Below is a standard dataset used to illustrate the fundamental weakness of the standard K-means clustering algorithm: that it assumes incoming data lie in convex globular clusters.
You see two subgroups of data - the two concentric rings - and so if we were to cluster this set we would want to recover those two rings as our clusters. But thats not what K-means with K = 2 will do if we apply it to this dataset. Below is the result of applying K-means with K = 2 to the dataset (on the left), and the correct separation given by spectral clustering - the topic of this journal club meeting - on the right.
Now this concentric ring set may be somewhat extreme, but we’re all adults here - do we really expect that the data we want to cluster in our various walks of life naturally lies in convex globular clusters (as is assumed by K-means)? Not likely.

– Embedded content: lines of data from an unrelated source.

-- ==== Sys2Proof/Laws/Encoding.lean ====
section
/-! SUPPORT. The fields of the words the encoder builds, and the masked words of the opcode map by their fields. -/

namespace Sys2Proof

/-! Words and fields as numbers. -/

theorem toNat_append_add {m k : Nat} (a : BitVec m) (b : BitVec k) :
    (a ++ b).toNat = a.toNat * 2 ^ k + b.toNat := by
  rw [BitVec.toNat_append, ← Nat.shiftLeft_add_eq_or_of_lt b.isLt, Nat.shiftLeft_eq]

@[simp] theorem regBits_toNat (x : RegIdx) : (regBits x).toNat = x.val := rfl

theorem toNat_wordNNN (op : BitVec 4) (nnn : BitVec 12) : (wordNNN op nnn).toNat = op.toNat * 4096 + nnn.toNat :=
  toNat_append_add op nnn

theorem toNat_wordXKK (op : BitVec 4) (x : RegIdx) (kk : Byte) :
    (wordXKK op x kk).toNat = op.toNat * 4096 + x.val * 256 + kk.toNat := by
  refine (toNat_append_add (op ++ regBits x) kk).trans ?_
  rw [toNat_append_add, regBits_toNat]; omega

theorem toNat_wordXYN (op : BitVec 4) (x y : RegIdx) (n : BitVec 4) :
    (wordXYN op x y n).toNat = op.toNat * 4096 + x.val * 256 + y.val * 16 + n.toNat := by
  refine (toNat_append_add (op ++ regBits x ++ regBits y) n).trans ?_
  rw [toNat_append_add, toNat_append_add, regBits_toNat, regBits_toNat]; omega

theorem toNat_wordOfBytes (hi lo : Byte) : (wordOfBytes hi lo).toNat = hi.toNat * 256 + lo.toNat :=
  toNat_append_add hi lo

theorem toNat_fieldOp (w : Word) : (fieldOp w).toNat = w.toNat / 4096 := by
  have := w.isLt
  simp only [fieldOp, BitVec.extractLsb'_toNat, Nat.shiftRight_eq_div_pow]; omega

theorem val_fieldX (w : Word) : (fieldX w).val = w.toNat / 256 % 16 := by
  simp [fieldX, Nat.shiftRight_eq_div_pow]

theorem val_fieldY (w : Word) : (fieldY w).val = w.toNat / 16 % 16 := by
  simp [fieldY, Nat.shiftRight_eq_div_pow]

theorem toNat_fieldN (w : Word) : (fieldN w).toNat = w.toNat % 16 := by
  simp [fieldN]

theorem toNat_fieldKK (w : Word) : (fieldKK w).toNat = w.toNat % 256 := by
  simp [fieldKK]

theorem toNat_fieldNNN (w : Word) : (fieldNNN w).toNat = w.toNat % 4096 := by
  simp [fieldNNN]

/-! Format `NNN`. -/

@[simp] theorem fieldOp_wordNNN (op : BitVec 4) (nnn : BitVec 12) : fieldOp (wordNNN op nnn) = op := by
  apply BitVec.eq_of_toNat_eq
  rw [toNat_fieldOp, toNat_wordNNN]; omega

@[simp] theorem fieldNNN_wordNNN (op : BitVec 4) (nnn : BitVec 12) : fieldNNN (wordNNN op nnn) = nnn := by
  apply BitVec.eq_of_toNat_eq
  rw [toNat_fieldNNN, toNat_wordNNN]; omega

/-! Formats `XKK` and `X`. -/

@[simp] theorem fieldOp_wordXKK (op : BitVec 4) (x : RegIdx) (kk : Byte) : fieldOp (wordXKK op x kk) = op := by
  apply BitVec.eq_of_toNat_eq
  rw [toNat_fieldOp, toNat_wordXKK]; omega

@[simp] theorem fieldX_wordXKK (op : BitVec 4) (x : RegIdx) (kk : Byte) : fieldX (wordXKK op x kk) = x := by
  apply Fin.ext
  rw [val_fieldX, toNat_wordXKK]; omega

@[simp] theorem fieldKK_wordXKK (op : BitVec 4) (x : RegIdx) (kk : Byte) : fieldKK (wordXKK op x kk) = kk := by
  apply BitVec.eq_of_toNat_eq
  rw [toNat_fieldKK, toNat_wordXKK]; omega

@[simp] theorem fieldN_wordXKK (op : BitVec 4) (x : RegIdx) (kk : Byte) :
    fieldN (wordXKK op x kk) = kk.extractLsb' 0 4 := by
  apply BitVec.eq_of_toNat_eq
  rw [toNat_fieldN, toNat_wordXKK, BitVec.extractLsb'_toNat, Nat.shiftRight_zero]; omega

/-! Formats `XY` and `XYN`. -/

@[simp] theorem fieldOp_wordXYN (op : BitVec 4) (x y : RegIdx) (n : BitVec 4) : fieldOp (wordXYN op x y n) = op := by
  apply BitVec.eq_of_toNat_eq
  rw [toNat_fieldOp, toNat_wordXYN]; omega

@[simp] theorem fieldX_wordXYN (op : BitVec 4) (x y : RegIdx) (n : BitVec 4) : fieldX (wordXYN op x y n) = x := by
  apply Fin.ext
  rw [val_fieldX, toNat_wordXYN]; omega

@[simp] theorem fieldY_wordXYN (op : BitVec 4) (x y : RegIdx) (n : BitVec 4) : fieldY (wordXYN op x y n) = y := by
  apply Fin.ext
  rw [val_fieldY, toNat_wordXYN]; omega

@[simp] theorem fieldN_wordXYN (op : BitVec 4) (x y : RegIdx) (n : BitVec 4) : fieldN (wordXYN op x y n) = n := by
  apply BitVec.eq_of_toNat_eq
  rw [toNat_fieldN, toNat_wordXYN]; omega

/-! A word is its fields. -/

theorem eq_wordXYN (w : Word) : w = wordXYN (fieldOp w) (fieldX w) (fieldY w) (fieldN w) := by
  apply BitVec.eq_of_toNat_eq
  rw [toNat_wordXYN, toNat_fieldOp, val_fieldX, val_fieldY, toNat_fieldN]; omega

theorem eq_wordXKK (w : Word) : w = wordXKK (fieldOp w) (fieldX w) (fieldKK w) := by
  apply BitVec.eq_of_toNat_eq
  rw [toNat_wordXKK, toNat_fieldOp, val_fieldX, toNat_fieldKK]; omega

/-! The three masks of the opcode map keep exactly the decode keys (30_encoding R49). -/

theorem wordXYN_and (op n mop mn : BitVec 4) (x y mx my : RegIdx) :
    wordXYN op x y n &&& wordXYN mop mx my mn =
      wordOfNibbles (op &&& mop) (regBits x &&& regBits mx) (regBits y &&& regBits my) (n &&& mn) := by
  show HAnd.hAnd (op ++ regBits x ++ regBits y ++ n) (mop ++ regBits mx ++ regBits my ++ mn) = _
  simp only [BitVec.and_append]; rfl

theorem and_F00F (w : Word) : w &&& 0xF00F#16 = wordXYN (fieldOp w) 0 0 (fieldN w) := by
  have h : (0xF00F#16) = wordXYN 0xF 0 0 0xF := by decide
  conv => lhs; rw [eq_wordXYN w, h, wordXYN_and]
  have e : ∀ a : BitVec 4, a &&& 0xF = a := by decide
  have z : ∀ a : BitVec 4, a &&& regBits 0 = regBits 0 := by decide
  rw [e, e, z, z]; rfl

theorem and_F000 (w : Word) : w &&& 0xF000#16 = wordXYN (fieldOp w) 0 0 0 := by
  have h : (0xF000#16) = wordXYN 0xF 0 0 0 := by decide
  conv => lhs; rw [eq_wordXYN w, h, wordXYN_and]
  have e : ∀ a : BitVec 4, a &&& 0xF = a := by decide
  have z : ∀ a : BitVec 4, a &&& regBits 0 = regBits 0 := by decide
  have z' : ∀ a : BitVec 4, a &&& 0 = 0 := by decide
  rw [e, z, z, z']; rfl

theorem and_F0FF (w : Word) : w &&& 0xF0FF#16 = wordXKK (fieldOp w) 0 (fieldKK w) := by
  have h : (0xF0FF#16) = wordXYN 0xF 0 0xF 0xF := by decide
  have e : ∀ a : BitVec 4, a &&& 0xF = a := by decide
  have z : ∀ a : BitVec 4, a &&& regBits 0 = regBits 0 := by decide
  have e' : ∀ a : BitVec 4, a &&& regBits 0xF = a := by decide
  have hw : w &&& 0xF0FF#16 = wordXYN (fieldOp w) 0 (fieldY w) (fieldN w) := by
    conv => lhs; rw [eq_wordXYN w, h, wordXYN_and]
    rw [e, e, z, e']; rfl
  rw [hw]
  apply BitVec.eq_of_toNat_eq
  rw [toNat_wordXYN, toNat_wordXKK, val_fieldY, toNat_fieldN, toNat_fieldKK]
  simp only [Fin.val_zero]; omega

/-! Bytes. -/

/-- The two bytes of a word put together again are the word. -/
theorem wordOfBytes_split (w : Word) : wordOfBytes (w.extractLsb' 8 8) (w.extractLsb' 0 8) = w := by
  apply BitVec.eq_of_toNat_eq
  have := w.isLt
  rw [toNat_wordOfBytes]
  simp only [BitVec.extractLsb'_toNat, Nat.shiftRight_eq_div_pow]; omega

theorem decode_wordBytes (w : Word) (rest : List Byte) : decode (wordBytes w ++ rest) = .ok (decodeWord w, rest) := by
  simp only [wordBytes, List.cons_append, List.nil_append, decode, wordOfBytes_split]

theorem tableWord_16 (w : Word) : tableWord 16 w.toNat = w := by
  have := w.isLt
  rw [tableWord, Nat.mod_eq_of_lt this, BitVec.ofNat_toNat, BitVec.setWidth_eq]

theorem decodeTableWord_16 (w : Word) : decodeTableWord 16 w.toNat = some (decodeWord w) := by
  have h := decode_wordBytes w []
  rw [List.append_nil] at h
  rw [decodeTableWord, tableWord_16, h]

end Sys2Proof

namespace Sys2Proof

/-! Which rows a word selects depends on its decode key alone (R49). -/

/-- The row is selected by words with this family, low nibble and low byte. -/
def OpcodeRow.matchesKey (r : OpcodeRow) (op n : BitVec 4) (kk : Byte) : Bool :=
  op == fieldOp r.value &&
    (if r.mask = 0xF000 then true else if r.mask = 0xF00F then n == fieldN r.value else kk == fieldKK r.value)

theorem wordXYN_beq (a b n m : BitVec 4) : (wordXYN a 0 0 n == wordXYN b 0 0 m) = (a == b && n == m) := by
  rw [Bool.eq_iff_iff, beq_iff_eq, Bool.and_eq_true, beq_iff_eq, beq_iff_eq]
  exact ⟨fun h => ⟨by simpa using congrArg fieldOp h, by simpa using congrArg fieldN h⟩, fun h => by rw [h.1, h.2]⟩

theorem wordXKK_beq (a b : BitVec 4) (k l : Byte) : (wordXKK a 0 k == wordXKK b 0 l) = (a == b && k == l) := by
  rw [Bool.eq_iff_iff, beq_iff_eq, Bool.and_eq_true, beq_iff_eq, beq_iff_eq]
  exact ⟨fun h => ⟨by simpa using congrArg fieldOp h, by simpa using congrArg fieldKK h⟩, fun h => by rw [h.1, h.2]⟩

/-- Every row of the map has one of three masks, and no bit set outside its mask. -/
theorem opcodeMap_shape : ∀ r ∈ opcodeMap,
    (r.mask = 0xF000 ∧ r.value = wordXYN (fieldOp r.value) 0 0 0) ∨
    (r.mask = 0xF00F ∧ r.value = wordXYN (fieldOp r.value) 0 0 (fieldN r.value)) ∨
    (r.mask = 0xF0FF ∧ r.value = wordXKK (fieldOp r.value) 0 (fieldKK r.value)) := by
  decide

theorem selects_eq_matchesKey {r : OpcodeRow} (hr : r ∈ opcodeMap) (w : Word) :
    r.selects w = r.matchesKey (fieldOp w) (fieldN w) (fieldKK w) := by
  rcases opcodeMap_shape r hr with ⟨hm, hv⟩ | ⟨hm, hv⟩ | ⟨hm, hv⟩
  · unfold OpcodeRow.selects OpcodeRow.matchesKey
    rw [hm, if_pos rfl]
    conv => lhs; rw [hv]
    exact (congrArg (· == _) (and_F000 w)).trans (wordXYN_beq _ _ 0 0)
  · unfold OpcodeRow.selects OpcodeRow.matchesKey
    rw [hm, if_neg (by decide), if_pos rfl]
    conv => lhs; rw [hv]
    exact (congrArg (· == _) (and_F00F w)).trans (wordXYN_beq _ _ _ _)
  · unfold OpcodeRow.selects OpcodeRow.matchesKey
    rw [hm, if_neg (by decide), if_neg (by decide)]
    conv => lhs; rw [hv]
    exact (congrArg (· == _) (and_F0FF w)).trans (wordXKK_beq _ _ _ _)

end Sys2Proof
end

So in this journal club meeting we’re going to learn about a clustering approach that throws out that assumption and does something different: spectral clustering. Spectral clustering clusters data points by treating them not as distinct convex globular clusters as in K-means but as connected subgraphs. This change in perspective allows separation of non-convex globular clusters like the concentric rings example above - something K-means just can’t do.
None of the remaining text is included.